WORK INSTRUCTION:
Write out, from the entries below, exactly the lines that run between the lines holding "queue whole. -/" and "none).foldl max 0", inclusive, and stop there.

+++++

-- ==== Sys2Proof/Machine/Ops.lean ====
section
/-!
DEFINITION. The shared operations of threads: the checks at issue (R67), retiring an instruction, runs and groups (R60 to
R66, R177), taking a trap and returning from one (R276 to R281), kills (R279), parking (R220 to R222), home operations
(R254), releases and acquires (R248, R251), barriers (R162, R199), joins (R197), convergent instructions (R121 to R129)
and register grants (R213).
-/
namespace Sys2Proof.Machine

/-- Outcomes of this machine. -/
abbrev Out := Host.Outcome State Fault Refusal

/-- Clocks of a number of microseconds: 2.4 GHz nominal (R403). -/
def clocksOf (us : Nat) : Nat := us * 2400

/-! ## Firmware's events (R409) -/

/-- Posts an event, or counts it lost where the log is full. -/
def State.postEvent (s : State) (type asid : Nat) (payload : List Byte) : State :=
  let h := s.host
  if 256 ≤ h.evPosted.toNat - h.evAck.toNat then { s with host := { h with evLost := h.evLost + 1 } }
  else
    let n := h.evPosted.toNat
    let e := natBytes 2 type ++ natBytes 2 asid ++ natBytes 4 0 ++ natBytes 8 n ++ payload
    let e := e ++ List.replicate (64 - e.length) 0
    let h := { h with log := Store.writes h.log (64 * (n % 256)) e, evPosted := h.evPosted + 1 }
    { s with host := if h.ien.getLsbD 1 then { h with msix := 1 :: h.msix } else h }

/-- The next outcome of an open choice among `n`. -/
def State.pick (s : State) (n : Nat) : Nat × State :=
  match s.picks with
  | [] => (0, s)
  | p :: r => (p % n, { s with picks := r })

/-! ## Threads and groups -/

/-- Threads of a context. -/
def State.ctxThreads (s : State) (c : Nat) : List (Nat × Thread) :=
  s.threads.filter fun (k, _) => (s.ctx c).blocks.contains (blkOf k)

/-- Threads of a block. -/
def State.blockThreads (s : State) (b : Nat) : List (Nat × Thread) := s.threads.filter fun (k, _) => blkOf k == b

/-- Threads of a wave. -/
def State.waveThreads (s : State) (w : Nat) : List (Nat × Thread) := s.threads.filter fun (k, _) => waveKey k == w

/-- The thread that executes: `cur`, when it exists and is ready. -/
def State.runner (s : State) : Option Thread :=
  match Tab.find s.threads s.cur with
  | some t => if t.status = .ready then some t else none
  | none => none

/-- A thread with the answers that the results it still awaits have received in another record of it. -/
def Thread.withAnswers (t old : Thread) : Thread :=
  { t with pend := t.pend.map fun p =>
      if p.vals.isSome || old.pend.contains p then p else (old.pend.find? fun q => q.order == p.order).getD p }

/-- A thread's record with the answers that have come in since it was read. -/
def State.current (s : State) (k : Nat) (t : Thread) : Thread :=
  match Tab.find s.threads k with
  | some old => t.withAnswers old
  | none => t

/-- Sets a thread's record. -/
def State.setThread (s : State) (k : Nat) (t : Thread) : State := { s with threads := Tab.put s.threads k t }

/-- Puts a thread back; results that were answered in the meantime keep their answers. -/
def State.putThread (s : State) (k : Nat) (t : Thread) : State := s.setThread k (s.current k t)

/-- The PC behind an instruction with a number of literal words (R43). -/
def nextPc (pc : Pair) (lits : Nat) : Pair := pc + BitVec.ofNat 64 (4 * (1 + lits))

/-- A waiting thread goes on behind its instruction. -/
def State.wake (s : State) (k : Nat) (t : Thread) (lits : Nat) : State :=
  s.putThread k { t with status := .ready, pc := nextPc t.pc lits, readyAt := s.clock, order := t.order + 1 }

/-- A wait is withdrawn: the thread is ready at the instruction and issues it again. -/
def State.withdraw (s : State) (k : Nat) (t : Thread) : State :=
  s.putThread k { t with status := .ready, readyAt := s.clock }

/-! ## Register grants (R210, R213) -/

/-- A wave has a thread that has not exited. -/
def State.waveLive (s : State) (w : Nat) : Bool := (s.waveThreads w).any fun (_, t) => t.status != .exited

/-- Wave-blocks of a core's extension budget in use (R210). -/
def State.extension (s : State) (core : Nat) : Nat :=
  (s.waves.filter fun (w, _) =>
      let b := s.block (w / 32)
      b.core == core && (s.ctx b.ctx).state != .out && s.waveLive w).foldl
    (fun n (w, v) => n + (v.alloc - (s.ctx (s.block (w / 32)).ctx).header.base) / 64) 0

/-- A wave's allocation rises to `n`: the registers that join it read 0 in every lane (R209, R218). -/
def State.joinRegs (s : State) (w n : Nat) : State :=
  let a := (Tab.getD s.waves w Wave.absent).alloc
  if n ≤ a then s
  else
    { s with
      threads := Tab.mapVal s.threads fun k t =>
        if waveKey k == w then { t with regs := t.regs.filter (fun (r, _) => decide (r < a)), bad := t.bad.filter fun r => decide (r < a) } else t
      waves := Tab.upd s.waves w fun v => { v with alloc := n } }

/-- Threads of a wave whose target its allocation has reached receive it and go on. -/
def State.racqRelease (s : State) (w a : Nat) : State :=
  (s.waveThreads w).foldl (fun s (k, t) =>
    match t.status with
    | .waiting (.racq ds target) lits =>
      if target ≤ a then s.wake k (t.putRegs ds [BitVec.ofNat 32 a]) lits else s
    | _ => s) s

/-- Serves a core's queued requests from the head, as far as the budget covers them. -/
def State.racqServe (s : State) (core : Nat) : Nat → State
  | 0 => s
  | fuel + 1 =>
    match Tab.getD s.racqs core [] with
    | [] => s
    | q :: r =>
      let a := (Tab.getD s.waves q.wave Wave.absent).alloc
      if s.extension core + (q.target - a) / 64 ≤ 64 then
        let s := { s with racqs := Tab.put s.racqs core r }
        let s := s.joinRegs q.wave q.target
        (s.racqRelease q.wave (max a q.target)).racqServe core fuel
      else s

/-- Serves a core's queue whole. -/
def State.racqGrant (s : State) (core : Nat) : State := s.racqServe core (Tab.getD s.racqs core []).length

/-- A wave's request shrinks to the largest target of its waiting threads, or leaves the queue (R213). -/
def State.racqShrink (s : State) (w : Nat) : State :=
  let core := (s.block (w / 32)).core
  let ts := (s.waveThreads w).filterMap fun (_, t) => match t.status with | .waiting (.racq _ n) _ => some n | _ => none
  let q := Tab.getD s.racqs core []
  let q := if ts.isEmpty then q.filter (fun x => x.wave != w)
    else q.map fun x => if x.wave == w then { x with target := ts.foldl max 0 } else x
  ({ s with racqs := Tab.put s.racqs core q }).racqGrant core

/-- A wave's request for a target joins its core's queue, or grows in place (R213). -/
def State.racqQueue (s : State) (w n : Nat) : State :=
  let core := (s.block (w / 32)).core
  let q := Tab.getD s.racqs core []
  let q : List RacqReq := if q.any fun x => x.wave == w then
      q.map fun x => if x.wave == w then { x with target := max x.target n } else x
    else q ++ [{ wave := w, target := n }]
  { s with racqs := Tab.put s.racqs core q }

/-- What a thread that has arrived at a `racq` asks for: its destination, target, form and literal words. -/
def Thread.racqAsks (t : Thread) : Option (List RegId × Nat × Bool × Nat) :=
  match t.status with
  | .waiting (.racqJoin ds n try_) lits => some (ds, n, try_, lits)
  | _ => none

/-- The largest target that arrived threads of a wave ask for in a form. -/
def State.racqLargest (s : State) (ks : List Nat) (try_ : Bool) : Nat :=
  (ks.filterMap fun k => match (Tab.find s.threads k).bind Thread.racqAsks with
    | some (_, n, f, _) => if f = try_ then some n else none
    | none => none).foldl max 0

/-- One thread of a `racq` once its group's try has been made: it goes on where its target is reached or it only tried, and waits for the
request otherwise (R212). -/
def State.racqOne (s : State) (k : Nat) : State :=
  match Tab.find s.threads k with
  | none => s
  | some t =>
    match t.racqAsks with
    | none => s
    | some (ds, n, try_, lits) =>
      let a := (Tab.getD s.waves (waveKey k) Wave.absent).alloc
      if try_ || decide (n ≤ a) then s.wake k (t.putRegs ds [BitVec.ofNat 32 a]) lits
      else s.putThread k { t with status := .waiting (.racq ds n) lits }

/-- The request that the threads of a wave make together (R212, R213): the largest target of those that try is taken if the budget has
room and no request of the core is queued; the largest target of those that wait joins the queue. -/
def State.racqWave (s : State) (w : Nat) (ks : List Nat) : State :=
  let core := (s.block (w / 32)).core
  let a := (Tab.getD s.waves w Wave.absent).alloc
  let m := s.racqLargest ks true
  let n := s.racqLargest ks false
  let s := if decide (a < m) && (Tab.getD s.racqs core []).isEmpty && decide (s.extension core + (m - a) / 64 ≤ 64) then s.joinRegs w m else s
  let s := ks.foldl State.racqOne s
  if a < n then (s.racqQueue w n).racqGrant core else s

/-- Threads that have executed a `racq` together make their request, wave by wave. -/
def State.racqTogether (s : State) (ks : List Nat) : State :=
  let ks := ks.filter fun k => ((Tab.find s.threads k).bind Thread.racqAsks).isSome
  (dedup (ks.map waveKey)).foldl (fun s w => s.racqWave w (ks.filter fun k => waveKey k == w)) s

/-! ## Groups in their runs -/

/-- The group in whose run a thread is. -/
def State.groupOf (s : State) (k : Nat) : Option (Nat × Group) := s.groups.find? fun (_, g) => !g.ended && g.members.contains k

/-- A thread waits at a convergent instruction: its group stalls in place (R65). -/
def Thread.inConv (t : Thread) : Bool :=
  match t.status with
  | .waiting (.conv _ _ _) _ => true
  | _ => false

/-- The allocations of the waves of some threads. -/
def State.allocsOf (s : State) (ms : List Nat) : Tab Nat :=
  ms.foldl (fun m k => Tab.put m (waveKey k) (Tab.getD s.waves (waveKey k) Wave.absent).alloc) []

/-- A thread's allocation at the issue of the instruction that it executes (R51, R212): a group's threads execute it together on the
hardware, and one after the other in this model. -/
def State.allocAt (s : State) (k : Nat) : Nat :=
  match s.groupOf k with
  | some (_, g) => Tab.getD g.allocs (waveKey k) (s.wave k).alloc
  | none => (s.wave k).alloc

/-- Results with a destination are still to be written. -/
def Thread.busy (t : Thread) : Bool := t.pend.any fun p => !p.dests.isEmpty

/-- The end of a group's run (R60, R64): its members may touch what the run's class V instructions wrote, and they have
become ready at their new PC.  The scheduler keeps a group that has no result outstanding (R178); one that has executed `yld` is kept until
its yield (R207). -/
def State.endRun (s : State) (gk : Nat) (g : Group) : State :=
  let busy := s.threads.any fun (k, t) => g.members.contains k && t.busy
  let others := s.groups.filter fun (k, h) => k != gk && !(h.ended && h.core == g.core && h.part == g.part)
  { s with
    threads := Tab.mapVal s.threads fun k t => if g.members.contains k then { t with runV := [], readyAt := s.clock } else t
    groups := if busy && decide (g.runs < 16) then others
      else Tab.put others gk { g with ended := true, runs := g.runs + 1, todo := [], count := g.count } }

+++++

ANSWER:
/-- Serves a core's queue whole. -/
def State.racqGrant (s : State) (core : Nat) : State := s.racqServe core (Tab.getD s.racqs core []).length

/-- A wave's request shrinks to the largest target of its waiting threads, or leaves the queue (R213). -/
def State.racqShrink (s : State) (w : Nat) : State :=
  let core := (s.block (w / 32)).core
  let ts := (s.waveThreads w).filterMap fun (_, t) => match t.status with | .waiting (.racq _ n) _ => some n | _ => none
  let q := Tab.getD s.racqs core []
  let q := if ts.isEmpty then q.filter (fun x => x.wave != w)
    else q.map fun x => if x.wave == w then { x with target := ts.foldl max 0 } else x
  ({ s with racqs := Tab.put s.racqs core q }).racqGrant core

/-- A wave's request for a target joins its core's queue, or grows in place (R213). -/
def State.racqQueue (s : State) (w n : Nat) : State :=
  let core := (s.block (w / 32)).core
  let q := Tab.getD s.racqs core []
  let q : List RacqReq := if q.any fun x => x.wave == w then
      q.map fun x => if x.wave == w then { x with target := max x.target n } else x
    else q ++ [{ wave := w, target := n }]
  { s with racqs := Tab.put s.racqs core q }

/-- What a thread that has arrived at a `racq` asks for: its destination, target, form and literal words. -/
def Thread.racqAsks (t : Thread) : Option (List RegId × Nat × Bool × Nat) :=
  match t.status with
  | .waiting (.racqJoin ds n try_) lits => some (ds, n, try_, lits)
  | _ => none

/-- The largest target that arrived threads of a wave ask for in a form. -/
def State.racqLargest (s : State) (ks : List Nat) (try_ : Bool) : Nat :=
  (ks.filterMap fun k => match (Tab.find s.threads k).bind Thread.racqAsks with
    | some (_, n, f, _) => if f = try_ then some n else none
    | none => none).foldl max 0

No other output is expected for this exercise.